13. INTELLECTUAL PROPERTY

13.1 Company Rights. Company retains all right, title, and interest in and to the Platform, including all software, technology, trademarks, service marks, trade names, logos, and other intellectual property rights.

13.2 Limited License. Company grants Customer a limited, non-exclusive, non-transferable, revocable license to access and use the Platform solely for the purpose of obtaining Services in accordance with this Agreement.

13.3 Restrictions. Customer shall not: (a) copy, modify, or create derivative works of the Platform; (b) reverse engineer, decompile, or disassemble any portion of the Platform; (c) use the Platform for any commercial purpose other than obtaining Services; or (d) remove or alter any proprietary notices on the Platform.

14. GENERAL PROVISIONS

14.1 Governing Law. This Agreement shall be governed by and construed in accordance with the laws of the State of Nevada, without regard to conflict of law principles.

14.2 Jurisdiction. Subject to Section 11, any legal action or proceeding arising under this Agreement shall be brought exclusively in the federal or state courts located in Clark County, Nevada, and the parties consent to the jurisdiction of such courts.

14.3 Severability. If any provision of this Agreement is held to be invalid or unenforceable, such provision shall be struck and the remaining provisions shall remain in full force and effect.

14.4 Entire Agreement. This Agreement, together with the Privacy Policy and Refund and Cancellation Policy, constitutes the entire agreement between the parties and supersedes all prior or contemporaneous understandings or agreements, whether written or oral, relating to the subject matter hereof.
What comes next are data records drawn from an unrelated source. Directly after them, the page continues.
-- ==== Sys2Proof/Laws/KeepsFabric.lean ====
section
/-! SUPPORT. What each operation of the fabric, the bezels, the reductions and the servers of requests may write, and
    that it keeps the
invariant: one lemma per operation, which its callers cite. -/

set_option linter.unreachableTactic false
set_option linter.unusedTactic false

namespace Sys2Proof.Laws

open Sys2Proof Sys2Proof.Machine

theorem keeps_setRec {ps : List Part} {s0 s : State} (z : Nat) (r : Nat) (v : RedRec)
    (hK : Keeps ps s0 s) (hP : sub [.bezels] ps = true) :
    Keeps ps s0 (setRec z r v s) := by
  unfold setRec
  try dsimp only
  repeat' first
    | with_reducible assumption
    | with_reducible refine keeps_modBezel _ _ ?_ (sub_trans (by decide) hP)
    | split

theorem keeps_modRec {ps : List Part} {s0 s : State} (z : Nat) (r : Nat) (f : RedRec → RedRec)
    (hK : Keeps ps s0 s) (hP : sub [.bezels] ps = true) :
    Keeps ps s0 (modRec z r f s) := by
  unfold modRec
  try dsimp only
  repeat' first
    | with_reducible assumption
    | with_reducible refine keeps_setRec _ _ _ ?_ (sub_trans (by decide) hP)
    | split

theorem keeps_breakRec {ps : List Part} {s0 s : State} (z : Nat) (r : Nat)
    (hK : Keeps ps s0 s) (hP : sub [.bezels, .ledger, .faults, .hub] ps = true) :
    Keeps ps s0 (breakRec z r s) := by
  unfold breakRec
  try dsimp only
  repeat' first
    | with_reducible assumption
    | with_reducible refine keeps_recordAddr _ _ _ _ ?_ (sub_trans (by decide) hP)
    | with_reducible refine keeps_hubRaise _ ?_ (sub_trans (by decide) hP)
    | with_reducible refine keeps_modRec _ _ _ ?_ (sub_trans (by decide) hP)
    | with_reducible refine keeps_modBezel _ _ ?_ (sub_trans (by decide) hP)
    | split

theorem keeps_addSums {ps : List Part} {s0 s : State} (z : Nat) (r : RedRec) (p : Nat) (first : Bool) (vals : List
    Word32)
    (hK : Keeps ps s0 s) (hP : sub [.fabric, .mem, .bezels, .ledger, .faults, .hub, .asy] ps = true) :
    Keeps ps s0 (addSums z r p first vals s) := by
  unfold addSums
  try dsimp only
  repeat' first
    | with_reducible assumption
    | with_reducible refine keeps_unitUse _ _ _ ?_ (sub_trans (by decide) hP)
    | with_reducible refine keeps_mergeUse _ _ _ ?_ (sub_trans (by decide) hP)
    | with_reducible refine keeps_stackStore _ _ _ ?_ (sub_trans (by decide) hP)
    | split

theorem keeps_addGran {ps : List Part} {s0 s : State} (z : Nat) (ri : Nat) (j : Nat) (r : RedRec) (first : Bool) (d :
    Gran)
    (hK : Keeps ps s0 s) (hP : sub [.fabric, .mem, .bezels, .ledger, .faults, .hub, .asy] ps = true) :
    Keeps ps s0 (addGran z ri j r first d s) := by
  unfold addGran
  try dsimp only
  repeat' first
    | with_reducible assumption
    | with_reducible refine keeps_addSums _ _ _ _ _ ?_ (sub_trans (by decide) hP)
    | with_reducible refine keeps_countEv _ _ _ ?_ (sub_trans (by decide) hP)
    | with_reducible refine keeps_modBezel _ _ ?_ (sub_trans (by decide) hP)
    | split

theorem keeps_useWords {ps : List Part} {s0 s : State} (z : Nat) (l : Nat) (n : Nat)
    (hK : Keeps ps s0 s) (hP : sub [.mem, .bezels, .ledger, .faults, .hub, .asy] ps = true) :
    Keeps ps s0 (useWords z l n s).2 := by
  unfold useWords
  try dsimp only
  repeat' first
    | with_reducible assumption
    | with_reducible refine keeps_unitUse _ _ _ ?_ (sub_trans (by decide) hP)
    | with_reducible refine Keeps.upToSnd _ ?_ (fun a k hK => ?_)
    | with_reducible refine Keeps.upToSnd _ ?_ (fun a k hK => ?_)
    | split

theorem keeps_ownSums {ps : List Part} {s0 s : State} (z : Nat) (r : RedRec) (j : Nat)
    (hK : Keeps ps s0 s) (hP : sub [.mem, .bezels, .ledger, .faults, .hub, .asy] ps = true) :
    Keeps ps s0 (ownSums z r j s).2 := by
  unfold ownSums
  try dsimp only
  repeat' first
    | with_reducible assumption
    | with_reducible refine keeps_useWords _ _ _ ?_ (sub_trans (by decide) hP)
    | split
14.5 Assignment. Customer may not assign this Agreement without Company's prior written consent. Company may assign this Agreement without restriction.
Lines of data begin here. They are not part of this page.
theorem keeps_recordLost {ps : List Part} {s0 s : State} (peer : Nat) (m : Msg)
    (hK : Keeps ps s0 s) (hP : sub [.ledger, .faults] ps = true) :
    Keeps ps s0 (recordLost peer m s) := by
  unfold recordLost
  try dsimp only
  repeat' first
    | with_reducible assumption
    | with_reducible refine keeps_recordFault _ ?_ (sub_trans (by decide) hP)
    | with_reducible refine Keeps.foldl _ ?_ (fun t a hK => ?_)
    | with_reducible refine Keeps.foldlSnd _ ?_ (fun a k hK => ?_)
    | split

theorem keeps_forgetNum {ps : List Part} {s0 s : State}
    (hK : Keeps ps s0 s) (hP : sub [.chain] ps = true) :
    Keeps ps s0 (forgetNum s) := by
  unfold forgetNum
  try dsimp only
  repeat' first
    | with_reducible assumption
    | dsimp only [keeps_mk]
    | with_reducible refine KeepsMk.w_chain ?_ (sub_mem (by decide) hP)
    | split

theorem keeps_noteWindows {ps : List Part} {s0 s : State}
    (hK : Keeps ps s0 s) (hP : sub [.chain] ps = true) :
    Keeps ps s0 (noteWindows s) := by
  unfold noteWindows
  try dsimp only
  repeat' first
    | with_reducible assumption
    | dsimp only [keeps_mk]
    | with_reducible refine KeepsMk.w_chain ?_ (sub_mem (by decide) hP)
    | split

theorem keeps_breakFans {ps : List Part} {s0 s : State} (peer : Nat)
    (hK : Keeps ps s0 s) (hP : sub [.bezels, .ledger, .faults, .hub] ps = true) :
    Keeps ps s0 (breakFans peer s) := by
  unfold breakFans
  try dsimp only
  repeat' first
    | with_reducible assumption
    | with_reducible refine keeps_breakRec _ _ ?_ (sub_trans (by decide) hP)
    | with_reducible refine Keeps.foldl _ ?_ (fun t a hK => ?_)
    | with_reducible refine Keeps.foldlSnd _ ?_ (fun a k hK => ?_)
    | with_reducible refine Keeps.upToSnd _ ?_ (fun a k hK => ?_)
    | with_reducible refine Keeps.upTo _ ?_ (fun t k hK => ?_)
    | split

theorem keeps_sendTrain {ps : List Part} {s0 s : State} (p : Nat)
    (hK : Keeps ps s0 s) (hP : sub [.out] ps = true) :
    Keeps ps s0 (sendTrain p s) := by
  unfold sendTrain
  try dsimp only
  repeat' first
    | with_reducible assumption
    | with_reducible refine keeps_emit _ ?_ (sub_trans (by decide) hP)
    | split

theorem keeps_portLeaves {ps : List Part} {s0 s : State} (into : PortState) (p : Nat)
    (hK : Keeps ps s0 s) (hP : sub [.clock, .beads, .bezels, .chain, .ledger, .faults, .hub, .asy, .out] ps = true) :
    Keeps ps s0 (portLeaves into p s) := by
  unfold portLeaves
  try dsimp only
  repeat' first
    | with_reducible assumption
    | with_reducible refine keeps_sendTrain _ ?_ (sub_trans (by decide) hP)
    | with_reducible refine keeps_forgetNum ?_ (sub_trans (by decide) hP)
    | with_reducible refine keeps_recordLost _ _ ?_ (sub_trans (by decide) hP)
    | with_reducible refine keeps_recordLane _ _ _ _ ?_ (sub_trans (by decide) hP)
    | with_reducible refine keeps_breakFans _ ?_ (sub_trans (by decide) hP)
    | with_reducible refine keeps_chainFail _ ?_ (sub_trans (by decide) hP)
    | with_reducible refine keeps_noteWindows ?_ (sub_trans (by decide) hP)
    | with_reducible refine keeps_endService _ ?_ (sub_trans (by decide) hP)
    | with_reducible refine keeps_setPort _ _ ?_ (sub_trans (by decide) hP)
    | with_reducible refine Keeps.foldl _ ?_ (fun t a hK => ?_)
    | with_reducible refine Keeps.foldlSnd _ ?_ (fun a k hK => ?_)
    | split

theorem keeps_portDown {ps : List Part} {s0 s : State} (p : Nat)
    (hK : Keeps ps s0 s) (hP : sub [.clock, .beads, .bezels, .chain, .ledger, .faults, .hub, .asy, .out] ps = true) :
    Keeps ps s0 (portDown p s) := by
  unfold portDown
  try dsimp only
  repeat' first
    | with_reducible assumption
    | with_reducible refine keeps_portLeaves _ _ ?_ (sub_trans (by decide) hP)
    | split

theorem keeps_laneFail {ps : List Part} {s0 s : State} (p : Nat) (lane : Nat)
    (hK : Keeps ps s0 s) (hP : sub [.clock, .beads, .bezels, .chain, .ledger, .faults, .hub, .asy, .out] ps = true) :
    Keeps ps s0 (laneFail p lane s) := by
  unfold laneFail
  try dsimp only
  repeat' first
    | with_reducible assumption
    | with_reducible refine keeps_portDown _ ?_ (sub_trans (by decide) hP)
    | with_reducible refine keeps_recordLane _ _ _ _ ?_ (sub_trans (by decide) hP)
    | with_reducible refine keeps_setPort _ _ ?_ (sub_trans (by decide) hP)
    | split

theorem keeps_examine {ps : List Part} {s0 s : State} (p : Nat)
    (hK : Keeps ps s0 s) (hP : sub [.clock, .beads, .bezels, .chain, .ledger, .faults, .hub, .asy, .out] ps = true) :
    Keeps ps s0 (examine p s) := by
  unfold examine
  try dsimp only
  repeat' first
    | with_reducible assumption
    | with_reducible refine keeps_laneFail _ _ ?_ (sub_trans (by decide) hP)
    | split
14.6 Waiver. No waiver by Company of any term or condition set forth in this Agreement shall be deemed a further or continuing waiver of such term or condition or a waiver of any other term or condition.

15. MODIFICATIONS

15.1 Amendment Rights. Company reserves the right to modify this Agreement at any time in its sole discretion to reflect changes in law, regulation, or business practices.

15.2 Notice of Changes. Company shall provide thirty (30) days advance notice of material changes to this Agreement by email to Customer's registered email address and by posting notice on the Platform.

15.3 Acceptance of Changes. Customer's continued use of the Services after the effective date of any modifications constitutes acceptance of the modified Agreement.

16. CONTACT INFORMATION

16.1 Customer Service. Customer service inquiries may be directed to support@quey.me or (833) 796-2859.

16.2 Legal Notices. Legal notices and formal communications shall be sent to legal@quey.me.

16.3 Emergency Contact. For safety emergencies during active services, Customer should contact 911 immediately.